Record excerpts Start Marker

theorem sourcesIdle_keeps {F : Nat} (s : State) (hF : Within 0x8 F := by first | rfl | decide) : Keeps F s (sourcesIdle s) := by
  refine Keeps.mono hF ?_
  unfold sourcesIdle
  repeat' (first
    | with_reducible exact Keeps.refl _
    | with_reducible assumption
    | intro _
    | (extract_lets +onlyGivenNames y
       refine Keeps.via (y := y) ?_ ?_
       on_goal 2 => (intro _; clear_value y)
       on_goal 1 => (dsimp -zeta only [y]; clear y))
    | fail_if_no_progress extract_lets +onlyGivenNames y
    | with_reducible refine Keeps.ite ?_ ?_
    | with_reducible refine Keeps.foldl ?_ ?_ _
    | fail_if_no_progress with_reducible refine Keeps.lit ?_ rfl rfl rfl rfl
    | fail_if_no_progress with_reducible refine Keeps.litMod ?_ rfl rfl rfl rfl rfl rfl rfl rfl rfl
    | split
    | fail_if_no_progress dsimp -zeta only
    | refine Keeps.lit ?_ rfl rfl rfl rfl
    | refine Keeps.litMod ?_ rfl rfl rfl rfl rfl rfl rfl rfl rfl
    | refine Keeps.litTo ?_ rfl rfl rfl rfl ⟨nofun, nofun⟩ rfl (fun h => h) rfl rfl)

theorem addEnergy_keeps {F : Nat} (k : Nat) (s : State) (hF : Within 0x8 F := by first | rfl | decide) : Keeps F s (addEnergy k s) := by
  refine Keeps.mono hF ?_
  unfold addEnergy
  repeat' (first
    | with_reducible exact Keeps.refl _
    | with_reducible assumption
    | intro _
    | fail_if_no_progress extract_lets +onlyGivenNames y
    | with_reducible refine Keeps.ite ?_ ?_
    | with_reducible refine Keeps.foldl ?_ ?_ _
    | fail_if_no_progress with_reducible refine Keeps.lit ?_ rfl rfl rfl rfl)

theorem vinEval_keeps {F : Nat} (k : Nat) (s : State) (hF : Within 0x9ff1bff1ffff7ff F := by first | rfl | decide) : Keeps F s (vinEval k s) := by
  refine Keeps.mono hF ?_
  unfold vinEval
  repeat' (first
    | with_reducible exact Keeps.refl _
    | with_reducible assumption
    | intro _
    | (extract_lets +onlyGivenNames y
       refine Keeps.via (y := y) ?_ ?_
       on_goal 2 => (intro _; clear_value y)
       on_goal 1 => (dsimp -zeta only [y]; clear y))
    | fail_if_no_progress extract_lets +onlyGivenNames y
    | with_reducible refine Keeps.ite ?_ ?_
    | with_reducible refine Keeps.foldl ?_ ?_ _
    | with_reducible refine Keeps.trans ?_ (enterStandby_keeps ..)
    | with_reducible refine Keeps.trans ?_ (setFlag_keeps ..)
    | fail_if_no_progress with_reducible refine Keeps.lit ?_ rfl rfl rfl rfl)

theorem tripEval_keeps {F : Nat} (c k : Nat) (s : State) (hF : Within 0x9ff0bff1ffff7ff F := by first | rfl | decide) : Keeps F s (tripEval c k s) := by
  refine Keeps.mono hF ?_
  unfold tripEval
  repeat' (first
    | with_reducible exact Keeps.refl _
    | with_reducible assumption
    | intro _
    | (extract_lets +onlyGivenNames y
       refine Keeps.via (y := y) ?_ ?_
       on_goal 2 => (intro _; clear_value y)
       on_goal 1 => (dsimp -zeta only [y]; clear y))
    | fail_if_no_progress extract_lets +onlyGivenNames y
    | with_reducible refine Keeps.ite ?_ ?_
    | with_reducible refine Keeps.foldl ?_ ?_ _
    | with_reducible refine Keeps.trans ?_ (enterStandby_keeps ..)
    | with_reducible refine Keeps.trans ?_ (setFlag_keeps ..)
    | fail_if_no_progress with_reducible refine Keeps.lit ?_ rfl rfl rfl rfl
    | fail_if_no_progress with_reducible refine Keeps.litMod ?_ rfl rfl rfl rfl rfl rfl rfl rfl rfl)

theorem ruleFire_keeps {F : Nat} (vref : Fin 2097152) (i : Nat) (s : State) (hF : Within 0x9ff0bff1ffff7ff F := by first | rfl | decide) : Keeps F s (ruleFire vref i s) := by
  refine Keeps.mono hF ?_
  unfold ruleFire
  repeat' (first
    | with_reducible exact Keeps.refl _
    | with_reducible assumption
    | intro _
    | (extract_lets +onlyGivenNames y
       refine Keeps.via (y := y) ?_ ?_
       on_goal 2 => (intro _; clear_value y)
       on_goal 1 => (dsimp -zeta only [y]; clear y))
    | fail_if_no_progress extract_lets +onlyGivenNames y
    | with_reducible refine Keeps.ite ?_ ?_
    | with_reducible refine Keeps.foldl ?_ ?_ _
    | with_reducible refine Keeps.trans ?_ (enterStandby_keeps ..)
    | with_reducible refine Keeps.trans ?_ (wholeDieRun_keeps ..)
    | with_reducible refine Keeps.trans ?_ (emit_keeps ..)
    | with_reducible refine Keeps.trans ?_ (logEntry_keeps ..)
    | with_reducible refine Keeps.trans ?_ (setFlag_keeps ..)
    | fail_if_no_progress with_reducible refine Keeps.lit ?_ rfl rfl rfl rfl
    | fail_if_no_progress with_reducible refine Keeps.litMod ?_ rfl rfl rfl rfl rfl rfl rfl rfl rfl
    | split
    | fail_if_no_progress dsimp -zeta only
    | refine Keeps.lit ?_ rfl rfl rfl rfl
    | refine Keeps.litMod ?_ rfl rfl rfl rfl rfl rfl rfl rfl rfl
    | refine Keeps.litTo ?_ rfl rfl rfl rfl ⟨nofun, nofun⟩ rfl (fun h => h) rfl rfl)

theorem ruleClear_keeps {F : Nat} (i : Nat) (s : State) (hF : Within 0x1000000a F := by first | rfl | decide) : Keeps F s (ruleClear i s) := by
  refine Keeps.mono hF ?_
  unfold ruleClear
  repeat' (first
    | with_reducible exact Keeps.refl _
    | with_reducible assumption
    | intro _
    | (extract_lets +onlyGivenNames y
       refine Keeps.via (y := y) ?_ ?_
       on_goal 2 => (intro _; clear_value y)
       on_goal 1 => (dsimp -zeta only [y]; clear y))
    | fail_if_no_progress extract_lets +onlyGivenNames y
    | with_reducible refine Keeps.ite ?_ ?_
    | with_reducible refine Keeps.foldl ?_ ?_ _
    | with_reducible refine Keeps.trans ?_ (emit_keeps ..)
    | with_reducible refine Keeps.trans ?_ (logEntry_keeps ..)
    | fail_if_no_progress with_reducible refine Keeps.lit ?_ rfl rfl rfl rfl)

theorem ruleEval_keeps {F : Nat} (vref : Fin 2097152) (i : Nat) (s : State) (hF : Within 0x9ff0bff1ffff7ff F := by first | rfl | decide) : Keeps F s (ruleEval vref i s) := by
  refine Keeps.mono hF ?_
  unfold ruleEval
  repeat' (first
    | with_reducible exact Keeps.refl _
    | with_reducible assumption
    | intro _
    | (extract_lets +onlyGivenNames y
       refine Keeps.via (y := y) ?_ ?_
       on_goal 2 => (intro _; clear_value y)
       on_goal 1 => (dsimp -zeta only [y]; clear y))
    | fail_if_no_progress extract_lets +onlyGivenNames y
    | with_reducible refine Keeps.ite ?_ ?_
    | with_reducible refine Keeps.foldl ?_ ?_ _
    | with_reducible refine Keeps.trans ?_ (ruleClear_keeps ..)
    | with_reducible refine Keeps.trans ?_ (ruleFire_keeps ..)
    | fail_if_no_progress with_reducible refine Keeps.lit ?_ rfl rfl rfl rfl
    | fail_if_no_progress with_reducible refine Keeps.litMod ?_ rfl rfl rfl rfl rfl rfl rfl rfl rfl
    | split
    | fail_if_no_progress dsimp -zeta only
    | refine Keeps.lit ?_ rfl rfl rfl rfl
    | refine Keeps.litMod ?_ rfl rfl rfl rfl rfl rfl rfl rfl rfl
    | refine Keeps.litTo ?_ rfl rfl rfl rfl ⟨nofun, nofun⟩ rfl (fun h => h) rfl rfl)

theorem rulesEval_keeps {F : Nat} (vref : Fin 2097152) (c : Nat) (s : State) (hF : Within 0x9ff0bff1ffff7ff F := by first | rfl | decide) : Keeps F s (rulesEval vref c s) := by
  refine Keeps.mono hF ?_
  unfold rulesEval
  repeat' (first
    | with_reducible exact Keeps.refl _
    | with_reducible assumption
    | intro _
    | (extract_lets +onlyGivenNames y
       refine Keeps.via (y := y) ?_ ?_
       on_goal 2 => (intro _; clear_value y)
       on_goal 1 => (dsimp -zeta only [y]; clear y))
    | fail_if_no_progress extract_lets +onlyGivenNames y
    | with_reducible refine Keeps.ite ?_ ?_
    | with_reducible refine Keeps.foldl ?_ ?_ _
    | with_reducible refine Keeps.trans ?_ (ruleEval_keeps ..)
    | fail_if_no_progress with_reducible refine Keeps.lit ?_ rfl rfl rfl rfl
    | fail_if_no_progress with_reducible refine Keeps.litMod ?_ rfl rfl rfl rfl rfl rfl rfl rfl rfl
    | split
    | fail_if_no_progress dsimp -zeta only
    | refine Keeps.lit ?_ rfl rfl rfl rfl
    | refine Keeps.litMod ?_ rfl rfl rfl rfl rfl rfl rfl rfl rfl
    | refine Keeps.litTo ?_ rfl rfl rfl rfl ⟨nofun, nofun⟩ rfl (fun h => h) rfl rfl)

theorem limitsEval_keeps {F : Nat} (c k : Nat) (s : State) (hF : Within 0x9ff1bff1ffff7ff F := by first | rfl | decide) : Keeps F s (limitsEval c k s) := by
  refine Keeps.mono hF ?_
  unfold limitsEval
  repeat' (first
    | with_reducible exact Keeps.refl _
    | with_reducible assumption
    | intro _
    | (extract_lets +onlyGivenNames y
       refine Keeps.via (y := y) ?_ ?_
       on_goal 2 => (intro _; clear_value y)
       on_goal 1 => (dsimp -zeta only [y]; clear y))
    | fail_if_no_progress extract_lets +onlyGivenNames y
    | with_reducible refine Keeps.ite ?_ ?_
    | with_reducible refine Keeps.foldl ?_ ?_ _
    | with_reducible refine Keeps.trans ?_ (tripEval_keeps ..)
    | with_reducible refine Keeps.trans ?_ (vinEval_keeps ..)
    | with_reducible refine Keeps.trans ?_ (addEnergy_keeps ..)
    | with_reducible refine Keeps.trans ?_ (sourcesIdle_keeps ..)
    | with_reducible refine Keeps.trans ?_ (powerEval_keeps ..)
    | with_reducible refine Keeps.trans ?_ (notePower_keeps ..)
    | with_reducible refine Keeps.trans ?_ (thermalEval_keeps ..)
    | fail_if_no_progress with_reducible refine Keeps.lit ?_ rfl rfl rfl rfl
    | fail_if_no_progress with_reducible refine Keeps.litMod ?_ rfl rfl rfl rfl rfl rfl rfl rfl rfl
    | split
    | fail_if_no_progress dsimp -zeta only
    | refine Keeps.lit ?_ rfl rfl rfl rfl
    | refine Keeps.litMod ?_ rfl rfl rfl rfl rfl rfl rfl rfl rfl
    | refine Keeps.litTo ?_ rfl rfl rfl rfl ⟨nofun, nofun⟩ rfl (fun h => h) rfl rfl)

theorem conversionEnd_keeps {F : Nat} (vref : Fin 2097152) (c k : Nat) (s : State) (hF : Within 0xbff1bff1ffff7ff F := by first | rfl | decide) : Keeps F s (conversionEnd vref c k s) := by
  refine Keeps.mono hF ?_
  unfold conversionEnd
  repeat' (first
    | with_reducible exact Keeps.refl _
    | with_reducible assumption
    | intro _
    | (extract_lets +onlyGivenNames y
       refine Keeps.via (y := y) ?_ ?_
       on_goal 2 => (intro _; clear_value y)
       on_goal 1 => (dsimp -zeta only [y]; clear y))
    | fail_if_no_progress extract_lets +onlyGivenNames y
    | with_reducible refine Keeps.ite ?_ ?_
    | with_reducible refine Keeps.foldl ?_ ?_ _
    | with_reducible refine Keeps.trans ?_ (limitsEval_keeps ..)
    | with_reducible refine Keeps.trans ?_ (rulesEval_keeps ..)
    | with_reducible refine Keeps.trans ?_ (filterUpdate_keeps ..)
    | with_reducible refine Keeps.trans ?_ (recordConversion_keeps ..)
    | with_reducible refine Keeps.trans ?_ (refreshThrottle_keeps ..)
    | fail_if_no_progress with_reducible refine Keeps.lit ?_ rfl rfl rfl rfl
    | fail_if_no_progress with_reducible refine Keeps.litMod ?_ rfl rfl rfl rfl rfl rfl rfl rfl rfl
    | split
    | fail_if_no_progress dsimp -zeta only
    | refine Keeps.lit ?_ rfl rfl rfl rfl
    | refine Keeps.litMod ?_ rfl rfl rfl rfl rfl rfl rfl rfl rfl
    | refine Keeps.litTo ?_ rfl rfl rfl rfl ⟨nofun, nofun⟩ rfl (fun h => h) rfl rfl)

Record excerpts End Marker

__Work order__:
Going through the data above, state how many lines include the word "vref"; only that number is needed.

__Output for this exercise__:
4